What you are asked to do - Return exactly the lines of the records below, starting at the line that contains "claimIn := 3" and ending at the line that contains "41) 1, .spiRead", with both of those lines kept.

Saved entries
==============================
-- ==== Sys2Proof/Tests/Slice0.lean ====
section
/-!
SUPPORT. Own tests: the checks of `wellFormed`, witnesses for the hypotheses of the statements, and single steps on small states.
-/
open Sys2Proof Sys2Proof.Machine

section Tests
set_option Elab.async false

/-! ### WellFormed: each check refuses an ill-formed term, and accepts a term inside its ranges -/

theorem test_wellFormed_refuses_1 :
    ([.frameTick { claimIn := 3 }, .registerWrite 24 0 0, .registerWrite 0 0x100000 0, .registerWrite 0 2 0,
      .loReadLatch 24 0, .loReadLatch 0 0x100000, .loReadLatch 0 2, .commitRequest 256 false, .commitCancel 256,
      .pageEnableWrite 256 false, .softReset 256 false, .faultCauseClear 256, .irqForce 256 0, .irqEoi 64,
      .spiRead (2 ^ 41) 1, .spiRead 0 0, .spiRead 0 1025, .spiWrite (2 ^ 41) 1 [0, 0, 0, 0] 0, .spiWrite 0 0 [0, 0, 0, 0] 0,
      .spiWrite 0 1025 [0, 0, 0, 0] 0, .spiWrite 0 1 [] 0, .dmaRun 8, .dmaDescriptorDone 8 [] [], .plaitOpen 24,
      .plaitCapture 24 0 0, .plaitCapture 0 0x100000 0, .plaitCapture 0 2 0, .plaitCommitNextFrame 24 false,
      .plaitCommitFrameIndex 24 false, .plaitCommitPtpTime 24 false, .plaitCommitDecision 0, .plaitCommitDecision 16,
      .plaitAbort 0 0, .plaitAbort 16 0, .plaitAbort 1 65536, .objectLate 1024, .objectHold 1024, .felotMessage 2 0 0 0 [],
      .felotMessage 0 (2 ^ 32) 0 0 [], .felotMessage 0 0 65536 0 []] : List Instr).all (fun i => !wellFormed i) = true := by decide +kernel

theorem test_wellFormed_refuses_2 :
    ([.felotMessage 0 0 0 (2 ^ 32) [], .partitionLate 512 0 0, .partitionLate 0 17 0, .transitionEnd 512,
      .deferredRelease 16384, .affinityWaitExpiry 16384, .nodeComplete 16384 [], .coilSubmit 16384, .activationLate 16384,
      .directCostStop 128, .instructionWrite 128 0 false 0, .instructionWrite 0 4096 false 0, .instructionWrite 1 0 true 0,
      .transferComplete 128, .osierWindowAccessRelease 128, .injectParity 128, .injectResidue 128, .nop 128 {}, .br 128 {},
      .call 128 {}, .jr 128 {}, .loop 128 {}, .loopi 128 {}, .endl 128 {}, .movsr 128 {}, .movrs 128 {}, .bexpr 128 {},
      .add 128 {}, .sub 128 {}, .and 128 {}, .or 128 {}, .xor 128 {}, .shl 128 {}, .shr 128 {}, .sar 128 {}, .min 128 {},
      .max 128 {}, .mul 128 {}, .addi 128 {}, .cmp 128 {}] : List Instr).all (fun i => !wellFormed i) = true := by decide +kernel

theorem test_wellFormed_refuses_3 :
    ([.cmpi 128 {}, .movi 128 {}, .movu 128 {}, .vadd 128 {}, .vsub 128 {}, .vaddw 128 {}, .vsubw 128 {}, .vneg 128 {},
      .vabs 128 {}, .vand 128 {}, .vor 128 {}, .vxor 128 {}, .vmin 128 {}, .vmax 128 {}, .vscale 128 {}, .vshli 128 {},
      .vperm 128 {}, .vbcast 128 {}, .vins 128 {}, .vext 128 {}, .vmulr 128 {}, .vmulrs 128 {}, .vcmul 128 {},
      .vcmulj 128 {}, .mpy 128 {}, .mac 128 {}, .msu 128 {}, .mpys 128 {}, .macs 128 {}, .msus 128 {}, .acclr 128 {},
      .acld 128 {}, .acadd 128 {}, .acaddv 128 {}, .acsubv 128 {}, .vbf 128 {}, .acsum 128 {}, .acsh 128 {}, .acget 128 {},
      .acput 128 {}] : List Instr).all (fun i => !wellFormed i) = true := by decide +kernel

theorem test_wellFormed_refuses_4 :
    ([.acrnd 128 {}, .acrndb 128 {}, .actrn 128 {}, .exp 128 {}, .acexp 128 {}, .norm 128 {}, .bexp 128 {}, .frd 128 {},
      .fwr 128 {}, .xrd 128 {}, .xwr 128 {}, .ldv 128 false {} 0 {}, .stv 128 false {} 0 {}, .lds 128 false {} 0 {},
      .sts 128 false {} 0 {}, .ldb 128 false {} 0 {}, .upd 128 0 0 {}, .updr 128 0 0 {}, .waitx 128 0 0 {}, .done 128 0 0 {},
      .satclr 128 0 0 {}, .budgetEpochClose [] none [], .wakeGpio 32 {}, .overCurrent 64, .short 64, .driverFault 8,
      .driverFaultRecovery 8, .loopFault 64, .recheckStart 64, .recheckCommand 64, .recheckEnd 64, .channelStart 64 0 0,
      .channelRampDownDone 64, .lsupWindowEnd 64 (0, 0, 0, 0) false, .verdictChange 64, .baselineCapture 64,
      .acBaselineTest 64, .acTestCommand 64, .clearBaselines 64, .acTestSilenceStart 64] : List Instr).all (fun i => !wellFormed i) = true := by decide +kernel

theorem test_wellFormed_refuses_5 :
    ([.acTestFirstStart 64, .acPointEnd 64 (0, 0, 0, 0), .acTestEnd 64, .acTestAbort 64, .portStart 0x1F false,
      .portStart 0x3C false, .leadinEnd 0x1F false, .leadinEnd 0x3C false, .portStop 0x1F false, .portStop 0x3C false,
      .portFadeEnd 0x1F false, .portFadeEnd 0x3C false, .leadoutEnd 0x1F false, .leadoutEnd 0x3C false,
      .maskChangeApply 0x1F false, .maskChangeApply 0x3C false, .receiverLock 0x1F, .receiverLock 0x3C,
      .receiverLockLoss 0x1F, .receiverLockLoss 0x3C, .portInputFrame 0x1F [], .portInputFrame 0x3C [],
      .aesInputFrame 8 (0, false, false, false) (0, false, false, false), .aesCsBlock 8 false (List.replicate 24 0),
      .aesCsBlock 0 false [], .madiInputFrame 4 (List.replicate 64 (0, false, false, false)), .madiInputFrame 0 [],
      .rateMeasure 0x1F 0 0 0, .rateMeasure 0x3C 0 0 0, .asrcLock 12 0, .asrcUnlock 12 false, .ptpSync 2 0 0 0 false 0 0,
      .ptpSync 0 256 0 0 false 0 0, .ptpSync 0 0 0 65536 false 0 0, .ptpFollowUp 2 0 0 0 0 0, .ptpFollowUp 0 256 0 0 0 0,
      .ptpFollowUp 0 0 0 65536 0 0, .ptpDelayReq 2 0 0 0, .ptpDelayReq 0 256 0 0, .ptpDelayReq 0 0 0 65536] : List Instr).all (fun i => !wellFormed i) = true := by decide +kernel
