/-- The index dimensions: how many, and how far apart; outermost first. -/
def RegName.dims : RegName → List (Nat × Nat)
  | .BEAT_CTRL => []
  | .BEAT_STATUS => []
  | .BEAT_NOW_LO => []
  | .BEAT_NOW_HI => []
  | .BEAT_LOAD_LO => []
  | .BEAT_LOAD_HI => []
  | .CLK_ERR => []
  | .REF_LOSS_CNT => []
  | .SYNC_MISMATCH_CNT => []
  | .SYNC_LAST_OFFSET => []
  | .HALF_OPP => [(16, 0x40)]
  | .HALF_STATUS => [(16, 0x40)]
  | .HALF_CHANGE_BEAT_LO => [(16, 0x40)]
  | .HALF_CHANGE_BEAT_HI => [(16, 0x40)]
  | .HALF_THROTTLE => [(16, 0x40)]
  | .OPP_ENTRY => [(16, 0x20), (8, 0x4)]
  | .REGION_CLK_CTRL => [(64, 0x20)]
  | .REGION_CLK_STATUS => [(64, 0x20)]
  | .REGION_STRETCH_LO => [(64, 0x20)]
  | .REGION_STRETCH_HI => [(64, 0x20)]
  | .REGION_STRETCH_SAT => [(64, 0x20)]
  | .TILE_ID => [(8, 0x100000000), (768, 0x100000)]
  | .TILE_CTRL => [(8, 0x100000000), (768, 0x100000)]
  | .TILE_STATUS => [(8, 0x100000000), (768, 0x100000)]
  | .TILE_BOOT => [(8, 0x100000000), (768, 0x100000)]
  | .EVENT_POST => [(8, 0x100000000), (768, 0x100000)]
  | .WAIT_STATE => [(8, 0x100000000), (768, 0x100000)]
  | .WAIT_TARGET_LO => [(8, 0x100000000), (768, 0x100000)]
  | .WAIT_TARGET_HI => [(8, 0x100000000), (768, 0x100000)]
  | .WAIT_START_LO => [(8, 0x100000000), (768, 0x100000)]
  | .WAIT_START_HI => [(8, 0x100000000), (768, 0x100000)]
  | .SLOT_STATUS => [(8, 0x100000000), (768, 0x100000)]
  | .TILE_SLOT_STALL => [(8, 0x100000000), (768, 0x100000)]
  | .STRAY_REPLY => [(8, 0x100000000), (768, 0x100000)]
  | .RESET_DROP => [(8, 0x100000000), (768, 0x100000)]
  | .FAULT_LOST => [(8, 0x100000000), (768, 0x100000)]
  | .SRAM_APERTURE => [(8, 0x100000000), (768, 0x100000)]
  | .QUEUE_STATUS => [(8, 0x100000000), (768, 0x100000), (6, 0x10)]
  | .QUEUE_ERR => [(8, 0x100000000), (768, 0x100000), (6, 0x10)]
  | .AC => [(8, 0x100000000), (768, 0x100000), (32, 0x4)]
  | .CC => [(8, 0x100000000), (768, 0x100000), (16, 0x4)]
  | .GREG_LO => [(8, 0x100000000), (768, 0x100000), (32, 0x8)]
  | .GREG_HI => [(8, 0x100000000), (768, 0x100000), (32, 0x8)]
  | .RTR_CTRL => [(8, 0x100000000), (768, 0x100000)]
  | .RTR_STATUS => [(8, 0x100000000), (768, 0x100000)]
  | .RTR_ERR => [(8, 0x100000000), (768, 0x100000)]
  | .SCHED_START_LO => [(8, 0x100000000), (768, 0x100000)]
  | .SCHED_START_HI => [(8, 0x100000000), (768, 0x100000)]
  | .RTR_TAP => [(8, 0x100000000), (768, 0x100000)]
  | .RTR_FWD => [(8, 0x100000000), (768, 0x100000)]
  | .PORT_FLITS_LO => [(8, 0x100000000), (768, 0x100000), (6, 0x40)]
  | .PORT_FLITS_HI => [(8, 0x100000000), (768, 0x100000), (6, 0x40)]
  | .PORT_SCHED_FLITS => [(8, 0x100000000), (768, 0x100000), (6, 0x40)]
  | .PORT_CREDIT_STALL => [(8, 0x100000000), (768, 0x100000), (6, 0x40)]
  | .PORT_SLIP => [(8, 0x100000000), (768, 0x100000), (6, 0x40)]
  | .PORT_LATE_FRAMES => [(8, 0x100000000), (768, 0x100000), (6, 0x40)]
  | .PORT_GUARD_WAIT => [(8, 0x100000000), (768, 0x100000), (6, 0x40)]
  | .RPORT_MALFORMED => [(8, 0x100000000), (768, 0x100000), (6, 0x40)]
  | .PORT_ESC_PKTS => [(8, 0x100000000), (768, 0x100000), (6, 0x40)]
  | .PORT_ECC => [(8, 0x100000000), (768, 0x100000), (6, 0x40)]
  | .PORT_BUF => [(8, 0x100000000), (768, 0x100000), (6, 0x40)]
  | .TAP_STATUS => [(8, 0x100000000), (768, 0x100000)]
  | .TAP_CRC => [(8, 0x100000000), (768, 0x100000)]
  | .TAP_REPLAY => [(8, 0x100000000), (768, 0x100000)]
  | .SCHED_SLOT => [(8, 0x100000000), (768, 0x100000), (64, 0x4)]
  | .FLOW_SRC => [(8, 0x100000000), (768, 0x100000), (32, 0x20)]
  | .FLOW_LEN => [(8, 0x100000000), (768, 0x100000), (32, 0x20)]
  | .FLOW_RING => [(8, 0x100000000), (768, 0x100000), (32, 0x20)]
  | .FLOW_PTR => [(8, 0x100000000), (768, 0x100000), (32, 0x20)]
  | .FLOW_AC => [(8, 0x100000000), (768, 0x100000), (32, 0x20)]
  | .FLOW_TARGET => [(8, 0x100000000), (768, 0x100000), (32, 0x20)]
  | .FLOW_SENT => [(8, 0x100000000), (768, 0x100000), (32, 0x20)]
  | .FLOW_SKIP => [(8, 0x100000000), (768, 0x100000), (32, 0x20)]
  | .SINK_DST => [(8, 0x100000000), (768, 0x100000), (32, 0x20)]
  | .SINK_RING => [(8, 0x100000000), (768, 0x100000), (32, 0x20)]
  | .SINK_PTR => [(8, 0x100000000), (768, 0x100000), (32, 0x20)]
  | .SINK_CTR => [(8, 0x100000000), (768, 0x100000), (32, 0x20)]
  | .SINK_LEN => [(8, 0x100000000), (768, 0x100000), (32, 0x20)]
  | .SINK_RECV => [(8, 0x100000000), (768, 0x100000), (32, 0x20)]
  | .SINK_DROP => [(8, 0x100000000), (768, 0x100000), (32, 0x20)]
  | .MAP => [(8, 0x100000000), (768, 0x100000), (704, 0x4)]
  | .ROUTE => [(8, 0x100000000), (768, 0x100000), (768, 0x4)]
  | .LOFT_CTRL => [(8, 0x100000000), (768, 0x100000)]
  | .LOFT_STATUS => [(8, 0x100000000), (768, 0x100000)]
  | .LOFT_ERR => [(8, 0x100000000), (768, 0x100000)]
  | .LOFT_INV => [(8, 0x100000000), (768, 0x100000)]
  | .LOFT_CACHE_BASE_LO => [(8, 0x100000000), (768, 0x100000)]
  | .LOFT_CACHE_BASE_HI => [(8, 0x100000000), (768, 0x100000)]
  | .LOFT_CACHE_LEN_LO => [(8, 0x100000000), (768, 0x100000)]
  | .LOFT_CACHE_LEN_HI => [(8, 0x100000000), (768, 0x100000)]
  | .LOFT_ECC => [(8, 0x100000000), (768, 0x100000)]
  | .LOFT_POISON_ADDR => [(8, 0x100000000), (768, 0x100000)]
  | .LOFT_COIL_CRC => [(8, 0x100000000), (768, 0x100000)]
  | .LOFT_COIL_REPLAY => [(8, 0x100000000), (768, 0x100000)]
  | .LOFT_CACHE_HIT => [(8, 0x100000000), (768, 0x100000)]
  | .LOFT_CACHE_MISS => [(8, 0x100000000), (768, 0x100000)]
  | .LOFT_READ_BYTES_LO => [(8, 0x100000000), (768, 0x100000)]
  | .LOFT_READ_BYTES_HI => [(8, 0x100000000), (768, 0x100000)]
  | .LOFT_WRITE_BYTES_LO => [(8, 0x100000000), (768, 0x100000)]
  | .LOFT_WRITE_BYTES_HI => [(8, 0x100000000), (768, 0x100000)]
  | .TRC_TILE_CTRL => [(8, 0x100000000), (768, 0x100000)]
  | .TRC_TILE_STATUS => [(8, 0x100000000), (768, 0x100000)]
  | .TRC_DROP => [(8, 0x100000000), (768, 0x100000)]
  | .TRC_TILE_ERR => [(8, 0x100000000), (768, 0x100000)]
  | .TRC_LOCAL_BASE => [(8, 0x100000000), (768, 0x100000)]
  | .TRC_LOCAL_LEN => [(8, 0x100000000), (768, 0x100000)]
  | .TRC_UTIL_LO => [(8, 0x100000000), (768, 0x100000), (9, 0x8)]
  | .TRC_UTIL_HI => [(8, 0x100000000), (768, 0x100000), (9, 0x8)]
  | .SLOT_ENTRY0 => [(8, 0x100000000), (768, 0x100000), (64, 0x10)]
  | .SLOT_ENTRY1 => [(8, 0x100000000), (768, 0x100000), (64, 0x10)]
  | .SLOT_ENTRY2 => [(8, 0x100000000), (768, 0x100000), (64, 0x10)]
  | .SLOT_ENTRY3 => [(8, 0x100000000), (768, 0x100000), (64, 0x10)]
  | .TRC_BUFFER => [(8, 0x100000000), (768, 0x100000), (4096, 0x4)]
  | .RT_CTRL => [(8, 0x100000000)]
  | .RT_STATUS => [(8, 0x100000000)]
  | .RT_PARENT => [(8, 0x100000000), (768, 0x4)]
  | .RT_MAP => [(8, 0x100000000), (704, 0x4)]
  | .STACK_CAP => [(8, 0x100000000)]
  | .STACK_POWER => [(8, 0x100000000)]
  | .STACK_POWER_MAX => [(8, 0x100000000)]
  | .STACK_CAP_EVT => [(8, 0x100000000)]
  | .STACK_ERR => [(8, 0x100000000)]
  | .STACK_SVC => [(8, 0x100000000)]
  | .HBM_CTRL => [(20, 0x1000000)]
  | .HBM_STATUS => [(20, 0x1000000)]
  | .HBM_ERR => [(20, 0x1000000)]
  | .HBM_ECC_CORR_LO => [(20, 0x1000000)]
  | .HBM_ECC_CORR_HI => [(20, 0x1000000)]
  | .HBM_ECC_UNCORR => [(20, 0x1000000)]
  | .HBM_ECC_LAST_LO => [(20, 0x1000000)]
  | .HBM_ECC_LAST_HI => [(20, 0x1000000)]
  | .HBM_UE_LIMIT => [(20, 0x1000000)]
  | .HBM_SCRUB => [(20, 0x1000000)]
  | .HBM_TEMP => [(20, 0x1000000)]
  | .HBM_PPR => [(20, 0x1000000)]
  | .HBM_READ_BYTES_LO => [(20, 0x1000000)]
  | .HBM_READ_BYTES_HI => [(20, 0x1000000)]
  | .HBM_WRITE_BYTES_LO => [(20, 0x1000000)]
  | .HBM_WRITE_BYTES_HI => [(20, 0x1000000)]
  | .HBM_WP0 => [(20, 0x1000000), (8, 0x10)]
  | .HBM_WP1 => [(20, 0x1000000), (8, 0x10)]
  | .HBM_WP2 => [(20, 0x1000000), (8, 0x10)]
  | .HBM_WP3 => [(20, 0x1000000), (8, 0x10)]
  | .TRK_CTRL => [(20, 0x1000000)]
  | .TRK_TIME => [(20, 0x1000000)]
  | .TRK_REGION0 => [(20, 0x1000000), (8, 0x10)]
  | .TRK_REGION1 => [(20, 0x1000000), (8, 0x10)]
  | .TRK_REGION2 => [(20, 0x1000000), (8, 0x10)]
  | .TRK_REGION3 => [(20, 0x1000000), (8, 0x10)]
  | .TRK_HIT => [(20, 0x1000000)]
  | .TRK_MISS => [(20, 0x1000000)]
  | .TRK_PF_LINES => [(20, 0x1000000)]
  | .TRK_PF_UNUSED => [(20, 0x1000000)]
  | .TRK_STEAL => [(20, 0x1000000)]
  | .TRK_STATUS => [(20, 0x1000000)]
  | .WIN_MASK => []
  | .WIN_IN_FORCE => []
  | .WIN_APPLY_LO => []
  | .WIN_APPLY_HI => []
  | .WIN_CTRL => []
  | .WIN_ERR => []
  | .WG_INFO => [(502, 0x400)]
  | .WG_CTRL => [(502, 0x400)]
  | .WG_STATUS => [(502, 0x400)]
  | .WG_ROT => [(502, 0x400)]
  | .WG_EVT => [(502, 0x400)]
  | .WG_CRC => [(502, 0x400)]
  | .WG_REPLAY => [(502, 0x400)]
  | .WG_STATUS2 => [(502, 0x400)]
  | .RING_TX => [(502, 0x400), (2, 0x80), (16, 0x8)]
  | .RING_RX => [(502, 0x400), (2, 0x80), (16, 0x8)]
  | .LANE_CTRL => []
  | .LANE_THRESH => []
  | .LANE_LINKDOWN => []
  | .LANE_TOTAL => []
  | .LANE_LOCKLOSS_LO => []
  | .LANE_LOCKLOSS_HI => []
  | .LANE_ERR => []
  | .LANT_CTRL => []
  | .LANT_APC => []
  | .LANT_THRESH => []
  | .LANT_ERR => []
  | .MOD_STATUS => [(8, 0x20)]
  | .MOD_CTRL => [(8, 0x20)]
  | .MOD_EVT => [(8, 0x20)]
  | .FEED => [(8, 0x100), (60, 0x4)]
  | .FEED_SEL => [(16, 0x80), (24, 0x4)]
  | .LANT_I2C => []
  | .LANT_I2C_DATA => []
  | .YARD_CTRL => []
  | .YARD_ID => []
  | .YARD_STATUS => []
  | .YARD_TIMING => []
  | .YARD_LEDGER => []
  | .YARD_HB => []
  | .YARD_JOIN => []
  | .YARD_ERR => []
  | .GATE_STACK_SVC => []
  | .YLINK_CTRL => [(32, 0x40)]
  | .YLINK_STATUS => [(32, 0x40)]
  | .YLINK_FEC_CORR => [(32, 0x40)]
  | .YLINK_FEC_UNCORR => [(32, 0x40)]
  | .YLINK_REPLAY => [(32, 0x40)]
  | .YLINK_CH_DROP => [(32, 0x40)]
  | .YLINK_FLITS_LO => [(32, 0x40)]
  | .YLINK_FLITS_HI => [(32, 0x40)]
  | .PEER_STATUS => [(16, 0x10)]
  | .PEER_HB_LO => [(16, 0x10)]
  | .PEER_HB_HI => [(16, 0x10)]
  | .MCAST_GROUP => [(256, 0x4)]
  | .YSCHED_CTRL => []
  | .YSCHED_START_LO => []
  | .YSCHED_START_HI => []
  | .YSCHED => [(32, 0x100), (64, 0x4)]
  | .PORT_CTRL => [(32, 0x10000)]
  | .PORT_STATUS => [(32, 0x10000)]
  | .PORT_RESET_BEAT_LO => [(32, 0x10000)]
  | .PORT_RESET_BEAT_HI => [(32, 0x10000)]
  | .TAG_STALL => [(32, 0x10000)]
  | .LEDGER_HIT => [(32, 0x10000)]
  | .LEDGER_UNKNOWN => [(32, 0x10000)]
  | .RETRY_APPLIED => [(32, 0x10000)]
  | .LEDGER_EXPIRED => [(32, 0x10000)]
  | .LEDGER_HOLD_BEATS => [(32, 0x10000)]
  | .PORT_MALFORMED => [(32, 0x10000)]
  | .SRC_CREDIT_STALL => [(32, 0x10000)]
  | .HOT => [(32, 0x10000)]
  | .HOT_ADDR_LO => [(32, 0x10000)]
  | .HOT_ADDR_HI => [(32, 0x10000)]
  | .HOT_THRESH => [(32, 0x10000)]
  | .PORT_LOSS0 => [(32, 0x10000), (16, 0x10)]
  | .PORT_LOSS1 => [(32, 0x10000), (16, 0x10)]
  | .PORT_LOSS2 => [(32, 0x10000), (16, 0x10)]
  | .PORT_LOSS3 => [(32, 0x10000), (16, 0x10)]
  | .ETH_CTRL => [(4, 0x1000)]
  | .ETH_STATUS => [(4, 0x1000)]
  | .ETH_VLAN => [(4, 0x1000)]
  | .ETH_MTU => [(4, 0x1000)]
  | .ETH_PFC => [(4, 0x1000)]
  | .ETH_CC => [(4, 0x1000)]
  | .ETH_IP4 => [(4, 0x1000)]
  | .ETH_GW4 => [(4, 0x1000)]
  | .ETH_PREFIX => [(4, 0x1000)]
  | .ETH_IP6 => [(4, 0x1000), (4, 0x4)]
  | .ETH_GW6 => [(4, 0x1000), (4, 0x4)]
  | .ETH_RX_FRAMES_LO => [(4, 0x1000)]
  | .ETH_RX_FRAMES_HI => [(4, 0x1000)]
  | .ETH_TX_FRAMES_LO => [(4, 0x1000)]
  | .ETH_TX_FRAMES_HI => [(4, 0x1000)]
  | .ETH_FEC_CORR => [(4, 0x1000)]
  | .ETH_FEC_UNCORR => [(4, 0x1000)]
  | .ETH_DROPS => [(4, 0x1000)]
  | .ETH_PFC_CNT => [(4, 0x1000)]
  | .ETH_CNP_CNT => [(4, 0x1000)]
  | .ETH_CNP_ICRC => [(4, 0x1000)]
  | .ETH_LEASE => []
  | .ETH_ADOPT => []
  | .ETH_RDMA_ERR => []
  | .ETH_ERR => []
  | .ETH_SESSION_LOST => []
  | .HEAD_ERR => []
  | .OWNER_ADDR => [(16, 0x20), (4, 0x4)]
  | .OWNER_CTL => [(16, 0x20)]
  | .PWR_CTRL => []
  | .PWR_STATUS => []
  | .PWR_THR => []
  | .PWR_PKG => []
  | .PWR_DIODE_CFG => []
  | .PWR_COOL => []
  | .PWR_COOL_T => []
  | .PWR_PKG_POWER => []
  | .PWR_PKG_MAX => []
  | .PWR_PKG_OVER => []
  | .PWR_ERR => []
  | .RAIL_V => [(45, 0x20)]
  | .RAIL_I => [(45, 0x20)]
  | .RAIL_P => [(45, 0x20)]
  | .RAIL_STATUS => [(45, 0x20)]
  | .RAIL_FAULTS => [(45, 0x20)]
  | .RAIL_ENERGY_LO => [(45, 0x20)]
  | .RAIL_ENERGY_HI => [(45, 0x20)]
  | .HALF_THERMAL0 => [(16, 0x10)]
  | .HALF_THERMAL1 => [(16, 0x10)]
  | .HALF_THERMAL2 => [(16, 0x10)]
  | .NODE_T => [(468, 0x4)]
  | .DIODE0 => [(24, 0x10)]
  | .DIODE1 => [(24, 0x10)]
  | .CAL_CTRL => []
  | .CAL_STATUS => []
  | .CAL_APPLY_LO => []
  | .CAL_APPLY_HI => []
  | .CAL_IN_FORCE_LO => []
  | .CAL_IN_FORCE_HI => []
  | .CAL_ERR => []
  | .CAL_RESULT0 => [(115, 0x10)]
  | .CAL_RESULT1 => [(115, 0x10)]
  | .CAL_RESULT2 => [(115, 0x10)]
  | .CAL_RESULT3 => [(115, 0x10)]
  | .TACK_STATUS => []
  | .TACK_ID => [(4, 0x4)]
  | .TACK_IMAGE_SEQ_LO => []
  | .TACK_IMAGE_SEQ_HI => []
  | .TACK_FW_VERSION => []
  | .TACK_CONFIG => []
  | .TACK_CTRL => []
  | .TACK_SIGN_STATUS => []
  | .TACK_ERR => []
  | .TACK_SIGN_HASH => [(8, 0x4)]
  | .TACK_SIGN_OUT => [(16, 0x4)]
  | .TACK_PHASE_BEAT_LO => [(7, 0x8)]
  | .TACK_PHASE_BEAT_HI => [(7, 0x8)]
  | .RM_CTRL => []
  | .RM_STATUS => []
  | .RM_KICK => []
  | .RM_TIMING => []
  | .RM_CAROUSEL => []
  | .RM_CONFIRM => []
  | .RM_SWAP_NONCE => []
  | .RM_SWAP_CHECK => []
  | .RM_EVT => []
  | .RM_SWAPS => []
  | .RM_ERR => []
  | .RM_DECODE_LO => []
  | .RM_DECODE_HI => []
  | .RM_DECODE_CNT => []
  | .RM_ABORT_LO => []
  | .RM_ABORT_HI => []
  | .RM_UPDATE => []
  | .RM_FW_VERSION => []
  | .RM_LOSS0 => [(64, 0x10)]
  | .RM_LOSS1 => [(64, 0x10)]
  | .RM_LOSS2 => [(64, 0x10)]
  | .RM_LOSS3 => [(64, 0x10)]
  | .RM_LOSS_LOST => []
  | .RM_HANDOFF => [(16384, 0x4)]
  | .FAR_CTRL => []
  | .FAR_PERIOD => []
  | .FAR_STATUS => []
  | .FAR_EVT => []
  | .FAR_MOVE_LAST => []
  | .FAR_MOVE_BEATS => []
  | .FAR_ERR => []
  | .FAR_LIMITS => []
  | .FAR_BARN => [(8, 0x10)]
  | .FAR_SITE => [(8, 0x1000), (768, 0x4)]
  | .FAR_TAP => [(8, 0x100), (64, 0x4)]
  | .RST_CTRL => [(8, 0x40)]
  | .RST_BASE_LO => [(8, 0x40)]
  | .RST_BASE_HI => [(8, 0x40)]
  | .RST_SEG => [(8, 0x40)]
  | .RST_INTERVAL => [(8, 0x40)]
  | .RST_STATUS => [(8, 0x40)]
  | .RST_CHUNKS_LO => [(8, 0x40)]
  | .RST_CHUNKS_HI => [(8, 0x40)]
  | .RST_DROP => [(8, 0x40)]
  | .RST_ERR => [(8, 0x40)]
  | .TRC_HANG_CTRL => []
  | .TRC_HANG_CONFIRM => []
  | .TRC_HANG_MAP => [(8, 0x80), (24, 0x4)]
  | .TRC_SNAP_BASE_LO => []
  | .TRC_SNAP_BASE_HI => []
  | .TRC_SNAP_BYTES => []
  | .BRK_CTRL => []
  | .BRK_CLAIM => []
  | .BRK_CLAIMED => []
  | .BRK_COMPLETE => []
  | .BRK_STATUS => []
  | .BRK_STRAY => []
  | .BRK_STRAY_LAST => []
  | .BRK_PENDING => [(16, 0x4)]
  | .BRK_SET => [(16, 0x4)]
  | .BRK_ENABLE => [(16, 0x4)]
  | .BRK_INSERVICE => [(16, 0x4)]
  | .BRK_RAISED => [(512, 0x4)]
==============================
The completed task -
    ([.frameTick { claimIn := 3 }, .registerWrite 24 0 0, .registerWrite 0 0x100000 0, .registerWrite 0 2 0,
      .loReadLatch 24 0, .loReadLatch 0 0x100000, .loReadLatch 0 2, .commitRequest 256 false, .commitCancel 256,
      .pageEnableWrite 256 false, .softReset 256 false, .faultCauseClear 256, .irqForce 256 0, .irqEoi 64,
      .spiRead (2 ^ 41) 1, .spiRead 0 0, .spiRead 0 1025, .spiWrite (2 ^ 41) 1 [0, 0, 0, 0] 0, .spiWrite 0 0 [0, 0, 0, 0] 0,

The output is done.